(Stored entries)
▼
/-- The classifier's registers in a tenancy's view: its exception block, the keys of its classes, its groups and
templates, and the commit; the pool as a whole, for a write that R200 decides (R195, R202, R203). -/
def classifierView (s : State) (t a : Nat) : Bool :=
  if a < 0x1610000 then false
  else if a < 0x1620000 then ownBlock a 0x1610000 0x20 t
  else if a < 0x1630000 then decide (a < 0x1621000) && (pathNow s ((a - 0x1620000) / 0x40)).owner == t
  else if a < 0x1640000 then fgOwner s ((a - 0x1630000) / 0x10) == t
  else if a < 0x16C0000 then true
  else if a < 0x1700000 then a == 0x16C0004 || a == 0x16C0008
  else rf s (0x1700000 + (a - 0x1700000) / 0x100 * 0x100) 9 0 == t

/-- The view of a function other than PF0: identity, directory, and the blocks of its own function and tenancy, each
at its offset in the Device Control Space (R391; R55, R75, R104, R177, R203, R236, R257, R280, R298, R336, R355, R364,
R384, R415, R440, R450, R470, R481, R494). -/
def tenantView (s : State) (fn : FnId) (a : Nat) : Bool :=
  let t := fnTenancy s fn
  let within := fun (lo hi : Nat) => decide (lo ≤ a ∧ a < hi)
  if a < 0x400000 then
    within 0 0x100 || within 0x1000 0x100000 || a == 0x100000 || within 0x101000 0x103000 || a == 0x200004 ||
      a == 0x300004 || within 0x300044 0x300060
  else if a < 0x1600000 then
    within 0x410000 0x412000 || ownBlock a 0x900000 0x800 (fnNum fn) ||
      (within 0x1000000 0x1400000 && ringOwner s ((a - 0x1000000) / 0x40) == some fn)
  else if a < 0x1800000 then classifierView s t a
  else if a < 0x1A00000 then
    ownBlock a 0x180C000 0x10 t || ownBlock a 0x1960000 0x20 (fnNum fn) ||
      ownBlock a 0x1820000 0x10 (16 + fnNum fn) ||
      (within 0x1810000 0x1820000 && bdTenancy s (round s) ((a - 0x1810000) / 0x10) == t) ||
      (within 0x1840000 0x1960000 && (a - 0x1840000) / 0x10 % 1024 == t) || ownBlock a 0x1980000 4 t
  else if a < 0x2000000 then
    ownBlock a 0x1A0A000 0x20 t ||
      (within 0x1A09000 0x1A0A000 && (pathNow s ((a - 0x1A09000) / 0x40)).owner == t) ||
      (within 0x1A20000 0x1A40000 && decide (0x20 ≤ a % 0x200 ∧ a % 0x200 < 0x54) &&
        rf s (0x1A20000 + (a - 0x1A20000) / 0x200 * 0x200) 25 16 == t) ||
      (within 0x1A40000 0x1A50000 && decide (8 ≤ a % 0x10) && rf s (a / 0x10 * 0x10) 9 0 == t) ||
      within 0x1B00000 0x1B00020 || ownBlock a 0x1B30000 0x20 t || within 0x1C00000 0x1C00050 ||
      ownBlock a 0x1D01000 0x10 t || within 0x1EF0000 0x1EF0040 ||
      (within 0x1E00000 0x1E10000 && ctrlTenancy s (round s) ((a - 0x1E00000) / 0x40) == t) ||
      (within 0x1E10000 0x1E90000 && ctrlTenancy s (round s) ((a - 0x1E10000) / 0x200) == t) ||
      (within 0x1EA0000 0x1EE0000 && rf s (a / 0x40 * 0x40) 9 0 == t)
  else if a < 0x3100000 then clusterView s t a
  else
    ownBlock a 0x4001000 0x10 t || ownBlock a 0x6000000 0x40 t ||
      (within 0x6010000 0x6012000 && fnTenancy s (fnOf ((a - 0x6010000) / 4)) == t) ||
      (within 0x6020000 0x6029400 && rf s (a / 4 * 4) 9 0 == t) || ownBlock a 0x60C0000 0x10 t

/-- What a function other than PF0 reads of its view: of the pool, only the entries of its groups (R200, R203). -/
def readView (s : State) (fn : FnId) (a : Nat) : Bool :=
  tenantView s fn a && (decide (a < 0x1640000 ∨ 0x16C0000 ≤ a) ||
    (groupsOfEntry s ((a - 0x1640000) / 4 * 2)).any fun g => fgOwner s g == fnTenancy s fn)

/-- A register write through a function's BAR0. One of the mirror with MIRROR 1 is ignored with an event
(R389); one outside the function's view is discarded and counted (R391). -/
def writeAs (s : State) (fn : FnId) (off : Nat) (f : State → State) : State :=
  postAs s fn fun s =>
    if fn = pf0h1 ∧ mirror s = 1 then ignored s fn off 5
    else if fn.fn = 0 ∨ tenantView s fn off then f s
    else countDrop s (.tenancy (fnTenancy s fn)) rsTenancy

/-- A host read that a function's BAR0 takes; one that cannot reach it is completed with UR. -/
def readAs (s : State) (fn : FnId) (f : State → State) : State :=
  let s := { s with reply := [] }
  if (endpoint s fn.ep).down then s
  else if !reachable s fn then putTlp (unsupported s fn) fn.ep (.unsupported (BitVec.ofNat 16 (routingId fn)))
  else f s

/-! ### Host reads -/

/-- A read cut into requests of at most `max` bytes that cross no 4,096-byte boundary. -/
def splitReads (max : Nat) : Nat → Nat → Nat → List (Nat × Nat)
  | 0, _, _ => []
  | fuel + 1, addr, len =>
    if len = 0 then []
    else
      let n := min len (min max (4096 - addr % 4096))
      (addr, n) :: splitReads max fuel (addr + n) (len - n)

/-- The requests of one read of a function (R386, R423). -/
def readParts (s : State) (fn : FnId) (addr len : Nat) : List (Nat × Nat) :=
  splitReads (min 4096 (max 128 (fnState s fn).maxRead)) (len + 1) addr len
▲
_EXERCISE DETAILS_
For each line above that contains the word "splitReads", give the line as it is written.

_FINISHED TASK_
def splitReads (max : Nat) : Nat → Nat → Nat → List (Nat × Nat)
      (addr, n) :: splitReads max fuel (addr + n) (len - n)
  splitReads (min 4096 (max 128 (fnState s fn).maxRead)) (len + 1) addr len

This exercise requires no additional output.